NEW HYDROPOWER PLANT GENERATES 20% MORE OUTPUT
Both of the high-grade, air-cooled synchronous generators were provided by Lloyd Dynamowerke of Bremen (Germany); they can achieve output efficiency levels of up to 98%. The operating heat of the generators is dissipated through a closed cooling system into the used motive water, which is carried into the Mühlbach reservoir by way of two concrete pipes installed at the bottom of the 850 m cavern access tunnel. As a result of the comprehensive modernisation, the output of the new facility is more than 20% higher, thanks to the increased design flow rate, the higher output efficiency, optimised partialload behaviour of the new 4-jet turbines, and the improved, widened pipe hydraulics. In effect, these improvements translate into an increase in installed capacity from the old facility’s 16 MW to 20.7 MW.

RECORD-LENTH UNDERGROUND HIGHVOLTAGE CABLE
To be able to feed the expected annual energy output of 100 million kWh into the grid, Troyer – which also supplied the entire medium- voltage and protection technology – transported the transformer from the old power house at the Mühlbach reservoir to its new destination at the entrance to the cavern access tunnel. The transformer station located there, together with another, smaller transformer, now convert the generators’ 15,000 V output power to 132,000 V before it is carried via a 800 m underground high-voltage cable to the transmission line at the old power house. Troyer kept the old power station operational until 2012, when it was finally time to switch
over to the machinery at the new Mühlbach cavern power plant.
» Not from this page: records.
/-! ## Margining (R289, R290; 21 R475) -/

/-- Write margining overwrites sectors with its test patterns, whose values the spec does not give (R290; log entry 1). -/
def overwrite (s : Mach) (l : List SectorAt) : Mach :=
  each (fun a s => let (b, s) := s.freshBytes 8; s.store a { bytes := b, slag := false }) l s
/-- The sectors that write margining of a sweep's target writes: the pseudo-channel, or the package's test area (R290). -/
def Sweep.written (x : Sweep) : List SectorAt :=
  if x.kind < 2 then []
  else if x.lpddr then (List.range (pkgSectors - pkgTest)).map fun k => .lpddr (BitVec.ofNat 4 x.unit) (BitVec.ofNat 29 (pkgTest + k))
  else (List.range pcSectors).map fun k => .hbm (BitVec.ofNat 10 x.unit) (BitVec.ofNat 24 k)
/-- MARGIN_RES of a sweep that is complete. -/
def marginRes (x : Sweep) : Word :=
  w32 (2 ^ 31 + x.kind * 2 ^ 29 + (if x.lpddr then x.chan else x.unit % 32) * 2 ^ 24 + min x.neg 32 * 2 ^ 14 + min x.pos 32 * 2 ^ 8)
/-- A margining hold: up to 16 steps of one direction, until one that is not clean or until 32 are; holds of one target are
10 ms apart. After both directions the result is written, and the observation path returns. -/
def marginHold (s : Mach) (h : MarginHold) : Mach :=
  match s.sweep with
  | none => s
  | some x =>
    let had := if h.up then x.pos else x.neg
    let done := if h.up then x.posDone else x.negDone
    let n := h.clean.toNat
    let stops := h.failed || decide (had + n ≥ 32)
    let apart := match x.lastHold with
      | some t => decide (t + 10 ≤ s.uptime)
      | none => true
    let blocked := if x.lpddr then (s.pkg x.unit).state != 0#2 else !s.mayHold x.unit false
    if s.safe || done || !apart || blocked || n + b2n h.failed > 16 || had + n > 32 || (n < 16 && !stops) then s
    else
      let s := s.bump (if x.lpddr then lpdReg x.unit 0x10 else ldlReg (x.unit / 32) 0x10C) 1
      let s := s.raise (if x.lpddr then x.unit / 4 else x.unit / 256)
        ((if x.lpddr then 80 + 4 * (x.unit % 4) else 48 + 4 * (x.unit / 32 % 8)) + 2)
      let s := if x.lpddr then s else s.setPc x.unit { s.pc x.unit with
        lastHoldEnd := some s.uptime, writeMargined := (s.pc x.unit).writeMargined || decide (x.kind ≥ 2) }
      let s := overwrite s x.written
      let holds := min 255 (bits (s.reg (devReg 0x200)).toNat 23 16 + 1)
      let s := s.setField (devReg 0x200) 23 16 holds
      let x := if h.up then { x with pos := had + n, posDone := stops } else { x with neg := had + n, negDone := stops }
      let x := { x with lastHold := some s.uptime }
      if x.posDone && x.negDone then
        let s := s.setReg (if x.lpddr then lpdReg x.unit 0x18 else ldlReg (x.unit / 32) 0x118) (marginRes x)
        -- a suspended CLKOBS selection goes on
        let s := s.setField (devReg 0x40) 30 30 0
        ({ s with sweep := none, obsPath := if s.obsPath = 3 then 1 else 0 } : Mach).bringUpDone holds stOk
      else { s with sweep := some x }
/-- MARGIN_STEP_HOLD. -/
def execMarginStepHold (h : MarginHold) (s : State) : Host.Outcome State Fault Refusal := .next { s with m := marginHold s.m h }

/-! ## LPDDR5X retraining (R287) -/

/-- A channel of a package is held and retrained: on an oscillator reading, a temperature change or a request. -/
def lpRetrain (s : Mach) (p t : Nat) : Mach :=
  let x := s.pkg p
  if s.safe || x.state != 0#2 then s
  else
    let s := (s.setPkg p { x with temp := BitVec.ofNat 8 t }).bump (lpdReg p 0x10) 1
    let s := s.sense (.package (BitVec.ofNat 4 p)) (degrees t)
    let s := (s.raise (p / 4) (80 + 4 * (p % 4) + 1)).raise (p / 4) (80 + 4 * (p % 4) + 2)
    if s.retrainReq = some (true, p) then ({ s with retrainReq := none } : Mach).bringUpDone 1 stOk else s
/-- LPDDR_RETRAIN. -/
def execLpddrRetrain (p : PkgNo) (celsius : Byte) (s : State) : Host.Outcome State Fault Refusal :=
  .next { s with m := lpRetrain s.m p.toNat celsius.toNat }

end Sys2Proof.Machine
end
SOUTH TYROLEAN VALUE CHAIN
When the second machine was connected to the grid on November 16, 2012, the two project organisers could finally breathe a huge sigh of relief, take a step back and look at their  achievement with a certain sense of pride. “We made a conscious decision to award all project contracts to South Tyrolean firms,” says Hellmuth Frasnelli, thus confirming the essentially regional character of the entire project. Of the 26 million euros that he and his business partner Karl Pichler invested into the project, they provided 20 % themselves, the remaining 80% were contributed by Unit Credit Leasing, with an expected amortisation period of 18 years. But there is another thing the two private operators want the locals to profit from: Eisackwerk GmbH intends to grant 50% discounts, for up to 1,800 kWh per year, to all households in the Mühlbach community that have 3.3 kW mains connections. In case this is not possible for legal reasons, the operators intend to donate an equivalent amount to charitable causes in the region. This generous offer is the final highlight that underscores this ambitious and thoroughly successful model project in the South Tyrolean energy supply industry.

GUFLER METALL KG FACES SPECIAL TASKS AT THE MÜHLBACH POWER PLANT
Gufler Metall KG, based in the South Tyrolean Moos in Passeier, Italy, has been a big player in the field of hydraulic steel engineering for over 20 years. Originally it was a blacksmith and locksmith business.

Founded by Gothard Gufler in 1991 it developed over the years into a hydropower specialist focusing on metal construction, hydraulic steel engineering and penstock welding. Gufler's proud references include almost all new hydropower plants built in South Tyrol in the last few years. Therefore it comes as no surprise that Gufler Metall KG was commissioned to provide the special hydraulic steel engineering and welding works at the new Mühlbach power plant.

In the course of the renovation of various water catchments of the Mühlbach power plant in the South Tyrolean Puster Valley, Gufler Metall delivered and installed numerous hydraulic steel components, including a total of 26 gate valves with a frame height of up to 8 meters. These valves were installed in the water catchments on the Pfundererbach Creek, Valserbach Creek and Eiterbach Creek, as well as in the surge chambers of Pfunders and Vals. Furthermore Gufler Metall KG was responsible for supplying and installing the penstock protection valves of a dimension of DN1200 and a pressure rating of PN10, as well as the bellmouth and the supply and return air ventilation ducts of the two surge chambers.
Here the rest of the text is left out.